Multiple Choice Question: Waking Up With The Vent Tube Still In Is…

Heart Valve Surgery Pop Quiz Time!!!

Complete the following statement:

“Waking up in the intensive care unit after cardiac surgery with a ventilator tube still in your throat is…

  • A. “So much fun! I can’t wait to do it again!”
  • B. “Uncomfortable. Not being able to talk is somewhat dislocating.”
  • C. “The worst thing ever!”
  • D. “I don’t know! It was removed before I woke up.”
Patient On Ventilator Tube After Cardiac Surgery

And… The answer is..

The answer is…

  • E. It depends.

Not to trick you (that was not one of the multiple choice answers above), but patients tend to have different responses to that question – although very few select answer “A”. :)

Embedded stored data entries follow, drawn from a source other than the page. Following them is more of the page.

/-! ## A line's record is replaced: `setLineRecord` -/

@[simp] theorem setLineRecord_uptime (l : LineId) (v : ThrottleLine) (s : State) :
    (setLineRecord l v s).uptime = s.uptime := rfl
@[simp] theorem setLineRecord_temps (l : LineId) (v : ThrottleLine) (s : State) :
    (setLineRecord l v s).temps = s.temps := rfl
@[simp] theorem setLineRecord_queue (l : LineId) (v : ThrottleLine) (s : State) :
    (setLineRecord l v s).queue = s.queue := rfl
@[simp] theorem setLineRecord_converter (l : LineId) (v : ThrottleLine) (s : State) :
    (setLineRecord l v s).converter = s.converter := rfl
@[simp] theorem setLineRecord_powers (l : LineId) (v : ThrottleLine) (s : State) :
    (setLineRecord l v s).powers = s.powers := rfl
@[simp] theorem setLineRecord_restFail (l : LineId) (v : ThrottleLine) (s : State) :
    (setLineRecord l v s).restFail = s.restFail := rfl
@[simp] theorem setLineRecord_inputs (l : LineId) (v : ThrottleLine) (s : State) :
    (setLineRecord l v s).inputs = s.inputs := rfl
@[simp] theorem setLineRecord_candidate (l : LineId) (v : ThrottleLine) (s : State) :
    (setLineRecord l v s).candidate = s.candidate := rfl
@[simp] theorem setLineRecord_dwell (l : LineId) (v : ThrottleLine) (s : State) :
    (setLineRecord l v s).dwell = s.dwell := rfl
@[simp] theorem setLineRecord_committed (l : LineId) (v : ThrottleLine) (s : State) :
    (setLineRecord l v s).committed = s.committed := rfl
@[simp] theorem setLineRecord_enterDwell (l : LineId) (v : ThrottleLine) (s : State) :
    (setLineRecord l v s).enterDwell = s.enterDwell := rfl
@[simp] theorem setLineRecord_relaxDwell (l : LineId) (v : ThrottleLine) (s : State) :
    (setLineRecord l v s).relaxDwell = s.relaxDwell := rfl
@[simp] theorem setLineRecord_hint (l : LineId) (v : ThrottleLine) (s : State) :
    (setLineRecord l v s).hint = s.hint := rfl
@[simp] theorem setLineRecord_effective (l : LineId) (v : ThrottleLine) (s : State) :
    (setLineRecord l v s).effective = s.effective := rfl
@[simp] theorem setLineRecord_profile (l : LineId) (v : ThrottleLine) (s : State) :
    (setLineRecord l v s).profile = s.profile := rfl
@[simp] theorem setLineRecord_skin (l : LineId) (v : ThrottleLine) (s : State) :
    (setLineRecord l v s).skin = s.skin := rfl
@[simp] theorem setLineRecord_column (l : LineId) (v : ThrottleLine) (s : State) :
    (setLineRecord l v s).column = s.column := rfl
@[simp] theorem setLineRecord_zones (l : LineId) (v : ThrottleLine) (s : State) :
    (setLineRecord l v s).zones = s.zones := rfl
@[simp] theorem setLineRecord_thermal (l : LineId) (v : ThrottleLine) (s : State) :
    (setLineRecord l v s).thermal = s.thermal := rfl
@[simp] theorem setLineRecord_accounts (l : LineId) (v : ThrottleLine) (s : State) :
    (setLineRecord l v s).accounts = s.accounts := rfl
@[simp] theorem setLineRecord_domains (l : LineId) (v : ThrottleLine) (s : State) :
    (setLineRecord l v s).domains = s.domains := rfl
@[simp] theorem setLineRecord_report (l : LineId) (v : ThrottleLine) (s : State) :
    (setLineRecord l v s).report = s.report := rfl
@[simp] theorem setLineRecord_supplyCfg (l : LineId) (v : ThrottleLine) (s : State) :
    (setLineRecord l v s).supplyCfg = s.supplyCfg := rfl
@[simp] theorem setLineRecord_supply (l : LineId) (v : ThrottleLine) (s : State) :
    (setLineRecord l v s).supply = s.supply := rfl
@[simp] theorem setLineRecord_watch (l : LineId) (v : ThrottleLine) (s : State) :
    (setLineRecord l v s).watch = s.watch := rfl
@[simp] theorem setLineRecord_caps (l : LineId) (v : ThrottleLine) (s : State) :
    (setLineRecord l v s).caps = s.caps := rfl
@[simp] theorem setLineRecord_contributors (l : LineId) (v : ThrottleLine) (s : State) :
    (setLineRecord l v s).contributors = s.contributors := rfl
@[simp] theorem setLineRecord_grants (l : LineId) (v : ThrottleLine) (s : State) :
    (setLineRecord l v s).grants = s.grants := rfl
@[simp] theorem setLineRecord_compliance (l : LineId) (v : ThrottleLine) (s : State) :
    (setLineRecord l v s).compliance = s.compliance := rfl
@[simp] theorem setLineRecord_lines (l : LineId) (v : ThrottleLine) (s : State) :
    (setLineRecord l v s).lines = s.lines.set l v := rfl
@[simp] theorem setLineRecord_faults (l : LineId) (v : ThrottleLine) (s : State) :
    (setLineRecord l v s).faults = s.faults := rfl
@[simp] theorem setLineRecord_severity (l : LineId) (v : ThrottleLine) (s : State) :
    (setLineRecord l v s).severity = s.severity := rfl
@[simp] theorem setLineRecord_mode (l : LineId) (v : ThrottleLine) (s : State) :
    (setLineRecord l v s).mode = s.mode := rfl
@[simp] theorem setLineRecord_notices (l : LineId) (v : ThrottleLine) (s : State) :
    (setLineRecord l v s).notices = s.notices := rfl
@[simp] theorem setLineRecord_links (l : LineId) (v : ThrottleLine) (s : State) :
    (setLineRecord l v s).links = s.links := rfl
@[simp] theorem setLineRecord_adrsel (l : LineId) (v : ThrottleLine) (s : State) :
    (setLineRecord l v s).adrsel = s.adrsel := rfl
@[simp] theorem setLineRecord_inReset (l : LineId) (v : ThrottleLine) (s : State) :
    (setLineRecord l v s).inReset = s.inReset := rfl
@[simp] theorem setLineRecord_schedule (l : LineId) (v : ThrottleLine) (s : State) :
    (setLineRecord l v s).schedule = s.schedule := rfl
@[simp] theorem setLineRecord_pending (l : LineId) (v : ThrottleLine) (s : State) :
    (setLineRecord l v s).pending = s.pending := rfl

/-! ## The slot is emptied by a drop (section 2.6): `dropHint` -/

@[simp] theorem dropHint_uptime (s : State) : (dropHint s).uptime = s.uptime := rfl
@[simp] theorem dropHint_temps (s : State) : (dropHint s).temps = s.temps := rfl
@[simp] theorem dropHint_queue (s : State) : (dropHint s).queue = s.queue := rfl
@[simp] theorem dropHint_converter (s : State) : (dropHint s).converter = s.converter := rfl
@[simp] theorem dropHint_powers (s : State) : (dropHint s).powers = s.powers := rfl
@[simp] theorem dropHint_restFail (s : State) : (dropHint s).restFail = s.restFail := rfl
@[simp] theorem dropHint_inputs (s : State) : (dropHint s).inputs = s.inputs := rfl
@[simp] theorem dropHint_candidate (s : State) : (dropHint s).candidate = s.candidate := rfl
@[simp] theorem dropHint_dwell (s : State) : (dropHint s).dwell = s.dwell := rfl
@[simp] theorem dropHint_committed (s : State) : (dropHint s).committed = s.committed := rfl
@[simp] theorem dropHint_enterDwell (s : State) : (dropHint s).enterDwell = s.enterDwell := rfl
@[simp] theorem dropHint_relaxDwell (s : State) : (dropHint s).relaxDwell = s.relaxDwell := rfl
@[simp] theorem dropHint_hint (s : State) : (dropHint s).hint = none := rfl
@[simp] theorem dropHint_effective (s : State) : (dropHint s).effective = s.effective := rfl
@[simp] theorem dropHint_profile (s : State) : (dropHint s).profile = s.profile := rfl
@[simp] theorem dropHint_skin (s : State) : (dropHint s).skin = s.skin := rfl
@[simp] theorem dropHint_column (s : State) : (dropHint s).column = s.column := rfl
@[simp] theorem dropHint_zones (s : State) : (dropHint s).zones = s.zones := rfl
@[simp] theorem dropHint_thermal (s : State) : (dropHint s).thermal = s.thermal := rfl
@[simp] theorem dropHint_accounts (s : State) : (dropHint s).accounts = s.accounts := rfl
@[simp] theorem dropHint_domains (s : State) : (dropHint s).domains = s.domains := rfl
@[simp] theorem dropHint_report (s : State) : (dropHint s).report = s.report := rfl
@[simp] theorem dropHint_supplyCfg (s : State) : (dropHint s).supplyCfg = s.supplyCfg := rfl
@[simp] theorem dropHint_supply (s : State) : (dropHint s).supply = s.supply := rfl
@[simp] theorem dropHint_watch (s : State) : (dropHint s).watch = s.watch := rfl
@[simp] theorem dropHint_caps (s : State) : (dropHint s).caps = s.caps := rfl
@[simp] theorem dropHint_contributors (s : State) : (dropHint s).contributors = s.contributors := rfl
@[simp] theorem dropHint_grants (s : State) : (dropHint s).grants = s.grants := rfl
@[simp] theorem dropHint_compliance (s : State) : (dropHint s).compliance = s.compliance := rfl
@[simp] theorem dropHint_lines (s : State) : (dropHint s).lines = s.lines := rfl
@[simp] theorem dropHint_faults (s : State) : (dropHint s).faults = s.faults := rfl
@[simp] theorem dropHint_severity (s : State) : (dropHint s).severity = s.severity := rfl
@[simp] theorem dropHint_mode (s : State) : (dropHint s).mode = s.mode := rfl
@[simp] theorem dropHint_notices (s : State) :
    (dropHint s).notices = s.notices.map (NoticePort.raise .hintDropped) := rfl
@[simp] theorem dropHint_links (s : State) : (dropHint s).links = s.links := rfl
@[simp] theorem dropHint_adrsel (s : State) : (dropHint s).adrsel = s.adrsel := rfl
@[simp] theorem dropHint_inReset (s : State) : (dropHint s).inReset = s.inReset := rfl
@[simp] theorem dropHint_schedule (s : State) : (dropHint s).schedule = s.schedule := rfl
@[simp] theorem dropHint_pending (s : State) : (dropHint s).pending = s.pending := rfl

end Sys2Proof.Machine
end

Most patients dread waking up with a vent tube in after their heart valve repair or heart valve replacement surgery. Personally, I had NO CLUE that I would wake up with the ventilation tube stuck down my throat after my aortic valve replacement operation. To learn more about that procedure, click here.

Needless to say, that was a very dislocating experience. I could not talk. And, swallowing was a major challenge due to the vent tube and my dry, dry, dry, dry, dry, dry, dry mouth.

Instead of focusing on the discomfort of the situation, I did my best to enjoy the silence of being with my family. One-by-one, they entered my ICU room. First came my dad (Jerry), then my wife (Robyn), then Doug (my brother), Donna (my mom) and Monica (my sister).

Pick Family At Adam's Birthday Party
Pick Family Picture Taken
Last Week At My Birthday Party (February, 2008)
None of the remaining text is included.